You know how tough it can be to start a running journey alone. Luckily, new runners in Richmond, Virginia, don’t have to, thanks to the #WEOFFTHECOUCH running community.
#WEOFFTHECOUCH is the mantra of Anthony and Tara Clary, a couple who grew up in the Manchester neighborhood in Richmond. They turned their mantra into a run group that draws as many as 80 runners in a single meeting.
“When you’re dead tired in the middle of a run, you can build a community around [the thought], ‘Well, at least we off the couch,’” Anthony told Runner’s World. “For us, it built a fitness community and we want to evolve it into something bigger and expand to other aspects of fitness.”
The husband and wife duo’s journey started approximately seven years ago after Anthony went to the doctor; he weighed 300 pounds and learned he was prediabetic. Anthony has always known he was big—he even played college football at St. Paul’s College in Lawrenceville, Virginia (St. Paul’s College closed on June 30, 2013)—but didn’t realize his health was this bad. So he chose to start losing weight by eating better, participating in SEAL team-style group workouts, and running.
Running turned into Anthony’s favorite workout, which he least expected. Alongside Tara—who ran in high school, and has run on and off since—they gathered former college teammates and friends to join in on the fun. And, Anthony lost 100 pounds.
“It became so much bigger than running,” Tara told Runner’s World. “It can be such an individual sport, but to have people cheering you on when you get winded, it’s huge. Otherwise, you might quit sooner. To be with a group, I’m empowered; I’m encouraged by it.”
Word of the run group spread between friends, fellow churchgoers, coworkers, and family in the community. When the pandemic closed gyms, more people began showing up to run with the group, and Anthony and Tara wanted to find ways to encourage these people and help them get the most out of runs. They scheduled weekly track sessions, hill workouts, and a variety of workout that weren’t running. Tara created a ladies run on Monday morning, to help other women who may feel unsafe while running.
And, of course, they hosted their weekend long run, broken into two sessions: a beginner group at 10 a.m., which covers two miles, and a second group at 10:45 a.m., which covers a longer distance. Again, all paces are welcome and no one is left behind. It’s about showing up for yourself while simultaneously showing up for each other.
“Life gets hard and it’s tough on your own, but if you can find yourself showing up for yourself and for others, you can do a lot for the community,” Anthony said. “Even just being there, I don’t know how to explain it, being there together is contagious.”
Anthony and Tara have watched bonds form between group members of all backgrounds, as they swap recipes and fitness ideas. Also, the group fights against a longstanding stereotype in their neighborhoods: That Black people don’t run.

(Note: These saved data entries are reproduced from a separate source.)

/-- The candidates of a conversion to FP4 (R75): code and value in half units, the extra value only when no grid code holds
it. -/
def fp4Cands (xv : Int) : List (Nat × Int) :=
  let grid := [0, 1, 2, 3, 4, 5, 6, 7, 9, 10, 11, 12, 13, 14, 15].map (fun c => (c, fp4Half xv c))
  if grid.any (fun e => e.2 == xv) then grid else (8, xv) :: grid

/-- Conversion of a fraction to FP4 (R74 to R76): code and flags. -/
def toFp4 (xv : Int) (u : Option Nat) (x : FVal) : Nat × Nat :=
  let cs := fp4Cands xv
  let best (p : Int → Int → Bool) (l : List (Nat × Int)) : Option (Nat × Int) :=
    l.foldl (fun b c => match b with
      | none => some c
      | some b => if p c.2 b.2 then some c else some b) none
  let top := (best (fun a b => b < a) cs).getD (7, 12)
  let bot := (best (fun a b => a < b) cs).getD (15, -12)
  match x with
  | .nan => (0, fNV)
  | .inf s => (if s then bot.1 else top.1, fOF)
  | .fin s n d =>
    let i := FVal.num s n * 2
    if top.2 * d < i then (top.1, fOF)
    else if i < bot.2 * d then (bot.1, fOF)
    else
      let lo := (best (fun a b => b < a) (cs.filter (fun c => decide (c.2 * d ≤ i)))).getD bot
      let hi := (best (fun a b => a < b) (cs.filter (fun c => decide (i ≤ c.2 * d)))).getD top
      if lo.2 * d = i then (lo.1, 0)
      else
        let below := i - lo.2 * d
        let above := hi.2 * d - i
        let up := match u with
          | some u => decide (u < (below.toNat * 2 ^ 32) / (below + above).toNat)
          | none =>
            if below = above then
              if lo.1 = 8 then hi.1 % 2 == 0 else if hi.1 = 8 then lo.1 % 2 == 1 else hi.1 % 2 == 0
            else decide (above < below)
        let c := if up then hi else lo
        (c.1, fNX ||| (if c.2.natAbs < 2 then fUF else 0))

/-- Conversion to a narrow float without infinity codes (R69, R74, R76, R77): the largest magnitude code is `top`. -/
def toNarrow (f : Fmt) (top nan : Nat) (u : Option Nat) (x : FVal) : Nat × Nat :=
  match x with
  | .nan => (nan, fNV)
  | .inf s => (f.sign s top, fOF)
  | .fin s n d =>
    if FVal.lt (decodeF f false top) (.fin false n d) then (f.sign s top, fOF)
    else
      let (c, nx) := roundCode f u s n d
      (f.sign s c, if nx then (if c < 2 ^ f.m then fNX ||| fUF else fNX) else 0)

/-- The value of a block scale (R72); `none` for a reserved code. NaN stands for the NaN block. -/
def scaleVal (c : Nat) : Option FVal :=
  let e := fld c 4 8
  let m := fld c 0 4
  if fld c 0 12 = 0xFFF then some .nan
  else if e = 255 then none
  else if e = 0 then some .zero
  else if 131 ≤ e then some (.fin false ((16 + m) * 2 ^ (e - 131)) 1) else some (.fin false (16 + m) (2 ^ (131 - e)))

/-! ### Transcendental functions, correctly rounded

Fixed point with 256 fraction bits. The error stays below 2^-200, far below what any result of 24 bits needs to be rounded
as the exact value is (PRESUMED, log 18). -/

/-- Fraction bits of the fixed-point values below. -/
def fxBits : Nat := 256
def fxOne : Int := (2 ^ 256 : Nat)
def fxMul (a b : Int) : Int := a * b / fxOne

/-- `Σ z^(2k+1)/(2k+1)` from term `k` on, `fuel` terms. -/
def atanhSum (z2 p acc : Int) (k : Nat) : Nat → Int
  | 0 => acc
  | n + 1 => atanhSum z2 (fxMul p z2) (acc + p / (2 * k + 1)) (k + 1) n

/-- atanh of a fixed-point value of magnitude at most 1/3. -/
def fxAtanh (z : Int) : Int := atanhSum (fxMul z z) z 0 0 90

/-- ln 2 = 2 atanh(1/3). -/
def fxLn2 : Int := 2 * fxAtanh (fxOne / 3)

/-- `Σ r^k/k!` from term `k` on. -/
def expSum (r p acc : Int) (k : Nat) : Nat → Int
  | 0 => acc
  | n + 1 => expSum r (fxMul p r / (k + 1)) (acc + p) (k + 1) n

/-- exp of a fixed-point value of small magnitude. -/
def fxExp (r : Int) : Int := expSum r fxOne 0 0 70

/-- A fixed-point value times `2^k` as a fraction. -/
def fxVal (v k : Int) : FVal :=
  if 0 ≤ k then .fin (v < 0) (v.natAbs * 2 ^ k.toNat) (2 ^ 256) else .fin (v < 0) v.natAbs (2 ^ (256 + (-k).toNat))

/-- 2^x for a fraction, to far more bits than any result holds. Beyond ±2000 the result lies outside every format. -/
def exp2Val (s : Bool) (n d : Nat) : FVal :=
  let i := FVal.num s n
  if i.natAbs > 2000 * d then (if s then .fin false 1 (2 ^ 3000) else .fin false (2 ^ 3000) 1)
  else
    let k := i / (d : Int)
    let fr := (i - k * d) * fxOne / d
    if fr = 0 && i % (d : Int) = 0 then fxVal fxOne k else fxVal (2 * (fxExp (fxMul fr fxLn2) / 2) + 1) k

/-- e^x for a fraction. -/
def expVal (s : Bool) (n d : Nat) : FVal :=
  let i := FVal.num s n
  if n = 0 then .fin false 1 1
  else if i.natAbs > 2000 * d then (if s then .fin false 1 (2 ^ 3000) else .fin false (2 ^ 3000) 1)
  else
    let x := i * fxOne / d
    let k := x / fxLn2
    fxVal (2 * (fxExp (x - k * fxLn2) / 2) + 1) k

/-- log2 of a positive fraction. -/
def log2Val (n d : Nat) : FVal :=
  let k := ilog2 n d
  let a := if 0 ≤ k then n else n * 2 ^ (-k).toNat
  let b := if 0 ≤ k then d * 2 ^ k.toNat else d
  if a = b then .ofInt k
  else
    let z := ((a : Int) - b) * fxOne / ((a : Int) + b)
    let l := 2 * fxAtanh z * fxOne / fxLn2
    .ofScaled (k * fxOne + l) 256

/-! ### Philox-4x32-10 (R81, R355; the algorithm is named, not given: PRESUMED, log 19) -/

/-- One round on the four counter words. -/
def philoxRound (k0 k1 : Nat) (c : Nat × Nat × Nat × Nat) : Nat × Nat × Nat × Nat :=
  let (c0, c1, c2, c3) := c
  let p0 := 0xD2511F53 * c0
  let p1 := 0xCD9E8D57 * c2
  (p1 / 2 ^ 32 ^^^ c1 ^^^ k0, p1 % 2 ^ 32, p0 / 2 ^ 32 ^^^ c3 ^^^ k1, p0 % 2 ^ 32)

/-- The remaining rounds; the key is bumped before every round but the first. -/
def philoxGo (k0 k1 : Nat) (c : Nat × Nat × Nat × Nat) : Nat → Nat × Nat × Nat × Nat
  | 0 => c
  | n + 1 => philoxGo ((k0 + 0x9E3779B9) % 2 ^ 32) ((k1 + 0xBB67AE85) % 2 ^ 32) (philoxRound k0 k1 c) n

/-- Word 0 of Philox-4x32-10 for a 64-bit key and four counter words. -/
def philox (key c0 c1 c2 c3 : Nat) : Nat := (philoxGo (key % 2 ^ 32) (key / 2 ^ 32) (c0, c1, c2, c3) 10).1

end Sys2Proof.Machine
end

“We want to push back that narrative,” Tara said. “It goes to show that one disparity feeds another. We’ve seen gentrification, but still, the sidewalks are dilapidated, there’s no trails, trees, or access to parks. It’s hard to know in that environment that jogging is good because we don’t see it. People need to know it’s good for your mental health. That hitting the pavement is a nice escape, a powerful feeling, and great for yourself.”
While the running group is and always will be the focus of #WEOFFTHECOUCH, the Clarys are also working on creating a community center focused around all types of fitness and promoting healthy lifestyles. That comes in form of things like fitness equipment, accessibility to foods (many neighborhoods in Richmond are well-known food deserts), or even having a place where people can get information on how to buy running shoes.
“Moving and growing together, that’s what drives us,” Tara said. “Everyone isn’t in the same financial situation. But I don’t need to know your business. We want to provide what we know and we will learn and share that with our community. And not just us. We can all get out there and do this together. That’s the beauty of it.”
For now, some group members are training for their first marathon, which they will do together.
“As long as we can get out there, move together, be with each other, that’s all that matters,” Anthony said. “You can keep everything else. We don’t care about none of that stuff. We just want to be together, move, grow, as people. We’re human, and we forget that somtimes. We put certain limitations on people that way and on ourselves. It’s not fair to humanity. We’re a run group, and we aren’t here to do anything else but that. But so much more comes from it, and it’s been awesome to see.”